Following an 11-year investigation, the Special Tribunal for Lebanon (STL) found one of four accused suspects guilty in the Rafic Hariri assassination case.
While the convicted Salim Jamil Ayyash is nowhere to be found, yet, his name has been the subject of conversation ever since the verdict.
Hit Squad Unit 121
In a recent report, The Washington Post shared information from current and former security officials from the United States and three European and Middle Eastern countries about Ayyash.
According to the report, Ayyash “was part of a dedicated hit squad that carried out at least four other assassinations under orders from the militant group Hezbollah.”
The assassination team – apparently still active today – is known as Unit 121 and is “controlled by Hezbollah’s top leadership,” said The Washington Post.
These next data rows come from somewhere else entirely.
def State.capFields (s : State) : List (Fd × Nat) :=
  let n := s.fronds
  [(⟨0x00, 31, 0⟩, s.hpt.capGen), (⟨0x00, 47, 32⟩, 1), (⟨0x00, 63, 48⟩, s.part.code),
   (⟨0x08, 2, 2⟩, b2n s.atNoon), (⟨0x08, 1, 1⟩, b2n s.twilight), (⟨0x08, 0, 0⟩, b2n s.hasFru),
   (⟨0x08, 39, 36⟩, maskOf s.towers s.towerUp), (⟨0x08, 35, 32⟩, 2 ^ s.towers - 1),
   (⟨0x08, 63, 56⟩, maskOf s.piles s.pileUp), (⟨0x08, 55, 48⟩, 2 ^ s.piles - 1),
   (⟨0x10, 15, 0⟩, 2 ^ n - 1), (⟨0x10, 31, 16⟩, maskOf n s.frondUp), (⟨0x10, 47, 32⟩, s.schedMask),
   (⟨0x10, 63, 48⟩, 2 ^ s.part.fports - 1), (⟨0x18, 15, 0⟩, maskOf s.part.fports s.portUp)] ++
  (List.range 2).map (fun i => (⟨0x20 + 8 * i, 63, 0⟩, maskOf 64 (fun c => decide (64 * i + c < s.channels)))) ++
  (List.range 2).map (fun i => (⟨0x30 + 8 * i, 63, 0⟩, maskOf 64 (fun c => s.chanUp (64 * i + c)))) ++
  (List.range n).map (fun f => (⟨0x40 + f / 8 * 8, 8 * (f % 8) + 7, 8 * (f % 8)⟩, maskOf 8 (fun a => !s.arrFenced f a))) ++
  (List.range n).map (fun f => (⟨0x50, 4 * f + 3, 4 * f⟩, maskOf 4 (fun c => !s.clusterFenced f c))) ++
  (List.range n).map (fun f => (⟨0x58 + f / 8 * 8, 8 * (f % 8) + 7, 8 * (f % 8)⟩, s.groupSlots f)) ++
  [(⟨0x68, 31, 0⟩, 65536), (⟨0x68, 63, 48⟩, 1024), (⟨0x68, 47, 32⟩, 1024), (⟨0x70, 31, 16⟩, 2048), (⟨0x70, 15, 0⟩, 8192),
   (⟨0x70, 47, 32⟩, s.part.dramGib), (⟨0x78, 31, 0⟩, 4096 * s.towers), (⟨0x78, 63, 48⟩, 1024), (⟨0x78, 47, 32⟩, 64),
   (⟨0x80, 31, 16⟩, 8), (⟨0x80, 15, 0⟩, 1400), (⟨0x80, 47, 32⟩, 256)]
/-- A word of the capability structure. -/
def State.capWord (s : State) (slot : Nat) : W64 := overlay 0#64 (s.capFields.filter (fun p => p.1.off == slot))

/-! ## The distance table (R211–R215) -/

def State.bgGone (s : State) (t die q b : Nat) : Bool := s.thl.unavail.contains (bgKey t die q b)
/-- Exception of a bank group: state, cycles added, read and write bandwidth (Table 06-11, R215); none where it has its normal figures. -/
def State.bgExc (s : State) (t die q b : Nat) : Option (Nat × Nat × Nat × Nat) :=
  if s.bgGone t die q b then some (2, 0, 0, 0)
  else if die = 1 && s.bgMode (4 * t + q) b ≠ 0 then none
  else
    let lat := s.thl.bundleRet.contains (colKey t q b)
    let tsv := die = 1 && s.thl.tsvRet.contains (colKey t q b)
    if tsv then some (1, if lat then 4 else 2, 64, 32) else if lat then some (1, 2, 128, 64) else none
/-- The exception list, sorted by tower, quadrant, die and bank group. -/
def State.exceptions (s : State) : List W64 :=
  ((List.range (s.towers * 256)).filterMap (fun i =>
    let t := i / 256
    let q := i / 64 % 4
    let die := i / 32 % 2
    let b := i % 32
    (s.bgExc t die q b).map (fun x => overlay 0#64 [(⟨0, 63, 62⟩, x.1), (⟨0, 61, 60⟩, t), (⟨0, 59, 58⟩, q), (⟨0, 57, 57⟩, die), (⟨0, 56, 52⟩, b),
      (⟨0, 47, 32⟩, x.2.1), (⟨0, 31, 16⟩, x.2.2.1), (⟨0, 15, 0⟩, x.2.2.2)]))).take 1024

/-- Links a packet takes between two routers of a tower by the route tables written. -/
def State.routeLen (s : State) (t : Nat) : Nat → Nat → Nat → Nat
  | 0, _, _ => 0
  | n + 1, a, b =>
    if a = b then 0
    else match spGet (fun _ => 0) s.pnw.routes ((t * 5 + a) * 5 + b) with
      | 0 => 1
      | c + 1 => 1 + s.routeLen t n c b
/-- Cycles a detour adds between two routers of a tower: four for each router beyond the direct link (R281). -/
def State.detour (s : State) (t a b : Nat) : Nat := 4 * (s.routeLen t 4 a b - 1)
/-- The longest detour between a router of a tower and its quadrants. -/
def State.worstDetour (s : State) (t a : Nat) : Nat := (List.range 4).foldl (fun m c => max m (s.detour t a c)) 0
/-- Bandwidth over the narrower of two tower links (R287). -/
def State.narrowBw (s : State) (t u bw : Nat) : Nat :=
  bw * min (s.rget (Fd.PNW_LINK_STAT_LANES t)) (s.rget (Fd.PNW_LINK_STAT_LANES u)) / 40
After Hariri’s assassination, there were four more victims – Wissam Eid, Wissam al-Hassan, François al-Hajj, and Mohamad Chatah – all who died in the same way: car bombs. One of the officials said they were victims of Unit 121.
One official said, “Although the hit squad’s makeup changed, a common thread was the participation of Ayyash,” wrote The Washington Post, adding that Ayyash later became a commander of Unit 121.
To be clear, the STL did not find enough evidence that linked Hezbollah’s leader to the killing of former Prime Minister Rafic Hariri.
However, the current and former security officials believe that “the existence of the assassination team further undercuts speculation that Hariri died at the hands of rogue operatives who acted without authorization from Hezbollah’s top leadership.”
“Hezbollah is an extremely disciplined organization,” said a former senior U.S. national security official involved in the Hariri case, assuring Hezbollah’s control over Unit 121.
Regardless, Hezbollah denies any connection to the death of the former premier and even maintains the innocence of Ayyash.
Ayyash family has also called the verdict “unjust,” claiming that he was performing the Hajj pilgrimage in Saudi Arabia at the time of the crime.
In a tight spot
For over 6 years, tonnes of ammonium nitrate (a chemical used to make bombs) were unsafely stored at Beirut’s port. It was a disaster waiting to happen.
On August 4th, hell broke loose and the material ended up blowing Beirut to shreds. The citizens have since taken a stronger anti-government stance, including anti-Hezbollah.
The reaction has also been noticeable among some politicians calling on the state to reveal all Hezbollah’s arsenal depots in the country.
The explosion that tore Beirut apart has also torn down the fear that existed in not saying a word against Hezbollah’s unconstitutional military force in the country so not be accused of “treason” against the state, and of Zionism, and the likes.
It broke the silence of a nation living for so long under such manipulative terror.
While “political correctness” is still there with some, the militia is nonetheless in a tight spot, as are Lebanon’s top civil servants.
The president and senior officials are facing immense pressure from world leaders and the international community to make reforms, which most likely include relinquishing their overprotective position towards Hezbollah.